A Time for Reflection
Generally, when you receive an inheritance, there’s no need to act quickly. Take some time to reflect on the significance of the inheritance for your financial situation; consult with a team of trusted advisors (including an attorney, accountant, and financial advisor); and carefully review your options.
While you’re planning, park any cash or investments in a bank or brokerage account. If you’re married, consider holding the assets in an account in your name only. An inheritance is usually considered your separate property in the event of a divorce, but it may lose that status if it’s commingled with marital property in a joint account.

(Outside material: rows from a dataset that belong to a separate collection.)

/-! ### Updates under a condition -/

@[simp] theorem edgeIf_pending (s : State) (c : Bool) (p : Page) (b : Nat) : (s.edgeIf c p b).pending = s.pending := by cases c <;> rfl
@[simp] theorem edgeIf_regs (s : State) (c : Bool) (p : Page) (b : Nat) : (s.edgeIf c p b).regs = s.regs := by cases c <;> rfl
@[simp] theorem edgeIf_latches (s : State) (c : Bool) (p : Page) (b : Nat) : (s.edgeIf c p b).latches = s.latches := by cases c <;> rfl
@[simp] theorem edgeIf_mem (s : State) (c : Bool) (p : Page) (b : Nat) : (s.edgeIf c p b).mem = s.mem := by cases c <;> rfl
@[simp] theorem edgeIf_out (s : State) (c : Bool) (p : Page) (b : Nat) : (s.edgeIf c p b).out = s.out := by cases c <;> rfl
@[simp] theorem edgeIf_free (s : State) (c : Bool) (p : Page) (b : Nat) : (s.edgeIf c p b).free = s.free := by cases c <;> rfl
@[simp] theorem edgeIf_host (s : State) (c : Bool) (p : Page) (b : Nat) : (s.edgeIf c p b).host = s.host := by cases c <;> rfl
@[simp] theorem edgeIf_time (s : State) (c : Bool) (p : Page) (b : Nat) : (s.edgeIf c p b).time = s.time := by cases c <;> rfl
@[simp] theorem edgeIf_afe (s : State) (c : Bool) (p : Page) (b : Nat) : (s.edgeIf c p b).afe = s.afe := by cases c <;> rfl
@[simp] theorem edgeIf_dfc (s : State) (c : Bool) (p : Page) (b : Nat) : (s.edgeIf c p b).dfc = s.dfc := by cases c <;> rfl
@[simp] theorem edgeIf_grid (s : State) (c : Bool) (p : Page) (b : Nat) : (s.edgeIf c p b).grid = s.grid := by cases c <;> rfl
@[simp] theorem edgeIf_svs (s : State) (c : Bool) (p : Page) (b : Nat) : (s.edgeIf c p b).svs = s.svs := by cases c <;> rfl
@[simp] theorem edgeIf_phe (s : State) (c : Bool) (p : Page) (b : Nat) : (s.edgeIf c p b).phe = s.phe := by cases c <;> rfl
@[simp] theorem edgeIf_pea (s : State) (c : Bool) (p : Page) (b : Nat) : (s.edgeIf c p b).pea = s.pea := by cases c <;> rfl
@[simp] theorem edgeIf_trm (s : State) (c : Bool) (p : Page) (b : Nat) : (s.edgeIf c p b).trm = s.trm := by cases c <;> rfl
@[simp] theorem edgeIf_dup (s : State) (c : Bool) (p : Page) (b : Nat) : (s.edgeIf c p b).dup = s.dup := by cases c <;> rfl
@[simp] theorem edgeIf_evr (s : State) (c : Bool) (p : Page) (b : Nat) : (s.edgeIf c p b).evr = s.evr := by cases c <;> rfl
@[simp] theorem edgeIf_drc (s : State) (c : Bool) (p : Page) (b : Nat) : (s.edgeIf c p b).drc = s.drc := by cases c <;> rfl
@[simp] theorem edgeIf_sto (s : State) (c : Bool) (p : Page) (b : Nat) : (s.edgeIf c p b).sto = s.sto := by cases c <;> rfl
@[simp] theorem edgeIf_jrnl (s : State) (c : Bool) (p : Page) (b : Nat) : (s.edgeIf c p b).jrnl = s.jrnl := by cases c <;> rfl
@[simp] theorem edgeIf_life (s : State) (c : Bool) (p : Page) (b : Nat) : (s.edgeIf c p b).life = s.life := by cases c <;> rfl
@[simp] theorem edgeIf_lge (s : State) (c : Bool) (p : Page) (b : Nat) : (s.edgeIf c p b).lge = s.lge := by cases c <;> rfl
@[simp] theorem edgeIf_gos (s : State) (c : Bool) (p : Page) (b : Nat) : (s.edgeIf c p b).gos = s.gos := by cases c <;> rfl
@[simp] theorem edgeIf_mac (s : State) (c : Bool) (p : Page) (b : Nat) : (s.edgeIf c p b).mac = s.mac := by cases c <;> rfl
@[simp] theorem edgeIf_gal (s : State) (c : Bool) (p : Page) (b : Nat) : (s.edgeIf c p b).gal = s.gal := by cases c <;> rfl
@[simp] theorem edgeIf_fio (s : State) (c : Bool) (p : Page) (b : Nat) : (s.edgeIf c p b).fio = s.fio := by cases c <;> rfl
@[simp] theorem edgeIf_hka (s : State) (c : Bool) (p : Page) (b : Nat) : (s.edgeIf c p b).hka = s.hka := by cases c <;> rfl
@[simp] theorem edgeIf_sram (s : State) (c : Bool) (p : Page) (b : Nat) : (s.edgeIf c p b).sram = s.sram := by cases c <;> rfl
@[simp] theorem edgeIf_dma (s : State) (c : Bool) (p : Page) (b : Nat) : (s.edgeIf c p b).dma = s.dma := by cases c <;> rfl
@[simp] theorem edgeIf_sys (s : State) (c : Bool) (p : Page) (b : Nat) : (s.edgeIf c p b).sys = s.sys := by cases c <;> rfl
@[simp] theorem storeReg_pending (s : State) (a : Nat) (v : Word) : (s.storeReg a v).pending = s.pending := by unfold State.storeReg; split <;> rfl
@[simp] theorem storeReg_hdrs (s : State) (a : Nat) (v : Word) : (s.storeReg a v).hdrs = s.hdrs := by unfold State.storeReg; split <;> rfl
@[simp] theorem storeReg_latches (s : State) (a : Nat) (v : Word) : (s.storeReg a v).latches = s.latches := by unfold State.storeReg; split <;> rfl
@[simp] theorem storeReg_mem (s : State) (a : Nat) (v : Word) : (s.storeReg a v).mem = s.mem := by unfold State.storeReg; split <;> rfl
@[simp] theorem storeReg_out (s : State) (a : Nat) (v : Word) : (s.storeReg a v).out = s.out := by unfold State.storeReg; split <;> rfl
@[simp] theorem storeReg_free (s : State) (a : Nat) (v : Word) : (s.storeReg a v).free = s.free := by unfold State.storeReg; split <;> rfl
@[simp] theorem storeReg_host (s : State) (a : Nat) (v : Word) : (s.storeReg a v).host = s.host := by unfold State.storeReg; split <;> rfl
@[simp] theorem storeReg_time (s : State) (a : Nat) (v : Word) : (s.storeReg a v).time = s.time := by unfold State.storeReg; split <;> rfl
@[simp] theorem storeReg_afe (s : State) (a : Nat) (v : Word) : (s.storeReg a v).afe = s.afe := by unfold State.storeReg; split <;> rfl
@[simp] theorem storeReg_dfc (s : State) (a : Nat) (v : Word) : (s.storeReg a v).dfc = s.dfc := by unfold State.storeReg; split <;> rfl
@[simp] theorem storeReg_grid (s : State) (a : Nat) (v : Word) : (s.storeReg a v).grid = s.grid := by unfold State.storeReg; split <;> rfl
@[simp] theorem storeReg_svs (s : State) (a : Nat) (v : Word) : (s.storeReg a v).svs = s.svs := by unfold State.storeReg; split <;> rfl
@[simp] theorem storeReg_phe (s : State) (a : Nat) (v : Word) : (s.storeReg a v).phe = s.phe := by unfold State.storeReg; split <;> rfl
@[simp] theorem storeReg_pea (s : State) (a : Nat) (v : Word) : (s.storeReg a v).pea = s.pea := by unfold State.storeReg; split <;> rfl
@[simp] theorem storeReg_trm (s : State) (a : Nat) (v : Word) : (s.storeReg a v).trm = s.trm := by unfold State.storeReg; split <;> rfl
@[simp] theorem storeReg_dup (s : State) (a : Nat) (v : Word) : (s.storeReg a v).dup = s.dup := by unfold State.storeReg; split <;> rfl
@[simp] theorem storeReg_evr (s : State) (a : Nat) (v : Word) : (s.storeReg a v).evr = s.evr := by unfold State.storeReg; split <;> rfl
@[simp] theorem storeReg_drc (s : State) (a : Nat) (v : Word) : (s.storeReg a v).drc = s.drc := by unfold State.storeReg; split <;> rfl
@[simp] theorem storeReg_sto (s : State) (a : Nat) (v : Word) : (s.storeReg a v).sto = s.sto := by unfold State.storeReg; split <;> rfl
@[simp] theorem storeReg_jrnl (s : State) (a : Nat) (v : Word) : (s.storeReg a v).jrnl = s.jrnl := by unfold State.storeReg; split <;> rfl
@[simp] theorem storeReg_life (s : State) (a : Nat) (v : Word) : (s.storeReg a v).life = s.life := by unfold State.storeReg; split <;> rfl
@[simp] theorem storeReg_lge (s : State) (a : Nat) (v : Word) : (s.storeReg a v).lge = s.lge := by unfold State.storeReg; split <;> rfl
@[simp] theorem storeReg_gos (s : State) (a : Nat) (v : Word) : (s.storeReg a v).gos = s.gos := by unfold State.storeReg; split <;> rfl
@[simp] theorem storeReg_mac (s : State) (a : Nat) (v : Word) : (s.storeReg a v).mac = s.mac := by unfold State.storeReg; split <;> rfl
@[simp] theorem storeReg_gal (s : State) (a : Nat) (v : Word) : (s.storeReg a v).gal = s.gal := by unfold State.storeReg; split <;> rfl
@[simp] theorem storeReg_fio (s : State) (a : Nat) (v : Word) : (s.storeReg a v).fio = s.fio := by unfold State.storeReg; split <;> rfl
@[simp] theorem storeReg_hka (s : State) (a : Nat) (v : Word) : (s.storeReg a v).hka = s.hka := by unfold State.storeReg; split <;> rfl
@[simp] theorem storeReg_sram (s : State) (a : Nat) (v : Word) : (s.storeReg a v).sram = s.sram := by unfold State.storeReg; split <;> rfl
@[simp] theorem storeReg_dma (s : State) (a : Nat) (v : Word) : (s.storeReg a v).dma = s.dma := by unfold State.storeReg; split <;> rfl
@[simp] theorem storeReg_sys (s : State) (a : Nat) (v : Word) : (s.storeReg a v).sys = s.sys := by unfold State.storeReg; split <;> rfl
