theorem witness_streams : Reaches up 1 .gos ∧ (after (.svStreamEnable 1 7 1) up).bit (R.gosSvpCfg_en 7) = true ∧ up.memCheck 5 (0x1433000 + 64 * 7) 64 false = none ∧
    (let s := after (.svStreamEnable 1 7 1) up
     s.bit (R.gosSvpCfg_en 7) = true ∧ (s.svp 7).on = true ∧ errOf .gos (.svStreamEnable 1 7 1) s = 0x0101 ∧
     ((after (.svStreamEnable 1 7 0) s).svp 7).on = false ∧ s.svpNext 7 = none) ∧
    stream7.bit R.gosCtrl_svp_en = true ∧ (stream7.svp 7).on = true ∧ stream7.svpNext 7 = some 10 ∧ stream7.svpReady 7 10 = true ∧
    (stream7.putBit R.dfcStat_run true).svpNext 7 = some 10 ∧ (stream7.putBit R.dfcStat_run true).svpReady 7 10 = false := by decide +kernel
theorem witness_phasors : up.phe.busy = none ∧ up.pea.tick = none ∧
    ((BitVec.ofNat 32 0x12).getLsbD (4 + 2 * (0 : Fin 8).val) = true) ∧ Reaches up 1 .phe ∧ up.numQ = 576 ∧ up.numGroups = 192 ∧ errOf .phe (.pheQCfgWrite 1 575 0x12) up = 0x0101 ∧
    (let s := up.put R.sysProfile_active 2; s.numQ ≤ 575 ∧ errOf .phe (.pheQCfgWrite 1 575 1) s = 0x0103) ∧
    (after (.pheQCfgWrite 1 575 0) up).reg (R.pheQCfg 575) = 0x20 ∧ errOf .phe (.pheGrpCfgWrite 1 191 0x80000000) up = 0x0102 ∧
    (after (.pheGrpCfgWrite 1 191 0x00100401) up).bit (R.pheGrpCfg_en 191) = false ∧ (after (.pheFcfgWrite 1 0xFFF) up).reg R.pheFcfg = 0xFFF ∧
    (let s : State := { (on [(R.pheCtrl, 1)]) with phe := { busy := some 3 } }
     s.phe.busy = some 3 ∧ (after (.pheDone []) (s.putBit R.gridStat_run true)).groupValid R.pheTick = true ∧ (after .pheLate s).bit R.peaStat_fault = true) := by decide +kernel

/-! ## Element array and trip matrix (chapters 08 to 11) -/

/-- A tick runs in slot 4095 with work byte `w`; slot words as given. -/
def slot (w : Nat) (ws : List (Nat × Word)) (ext : List (Nat × Word)) : State :=
  let s := ws.foldl (fun (s : State) x => s.setWord (slotAddr 4095 + x.1) x.2) (on [(R.peaCtrl, 1)])
  let s := ext.foldl (fun (s : State) x => s.setWord (extAddr 4095 + x.1) x.2) s
  { s with pea := { tick := some 0, work := [(4095, w)] } }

Understanding Net Proceeds
If your loved one’s estate is still being administered, don’t spend your inheritance — or make any financial commitments based on it — until you understand what your net proceeds from the estate will be. Once all fees and taxes are accounted for, the final settlement may be less than you expect.
If you’re receiving your inheritance through a trust, talk to the trustee, familiarize yourself with the trust’s terms, and be sure you understand the timing and amount of distributions and any conditions that must be satisfied to receive them.
Impact on Income and Estate Taxes
An inheritance generally isn’t subject to income tax, but depending on the types of assets you inherit, they may have an impact on your tax situation going forward. For example, certain income-producing assets — such as real estate, an investment portfolio or a retirement plan — may substantially increase your taxable income or even push you into a higher tax bracket.
Depending on the size of the inheritance, it may also have an impact on your estate plan. If it increases the value of your estate to a point where estate taxes become a concern, talk to your advisor about strategies for reducing those taxes and preserving as much wealth as possible for your heirs.
Obtain Additional Insurance Coverage
After receiving a large inheritance, you may need to adjust your insurance coverage. For example, if you inherit real estate or valuable personal property, you may need to increase your property and casualty coverage.
In addition, because greater wealth makes you a more attractive target for lawsuits, you should consider purchasing an umbrella liability policy or increasing the coverage of an existing policy. You may also wish to purchase additional life insurance.
Effects on Financial Planning
Treating an inheritance separately from your other assets may encourage impulsive, unplanned spending. A better approach is to integrate inherited assets into your overall financial plan.
Consider using some of the inheritance to pay down credit cards or other high-interest debt or to build an emergency fund. The rest should be available, along with your other assets, for funding your retirement, college expenses for your children, travel or other financial goals.
Have a Plan
If you receive a sizable inheritance, there’s nothing wrong with taking a small portion of it and splurging a bit. But for the most part, you should treat inherited assets as you’d treat the assets you’ve earned over the years and incorporate them into a comprehensive financial plan. You’ll also want to address any inherited assets in your estate plan.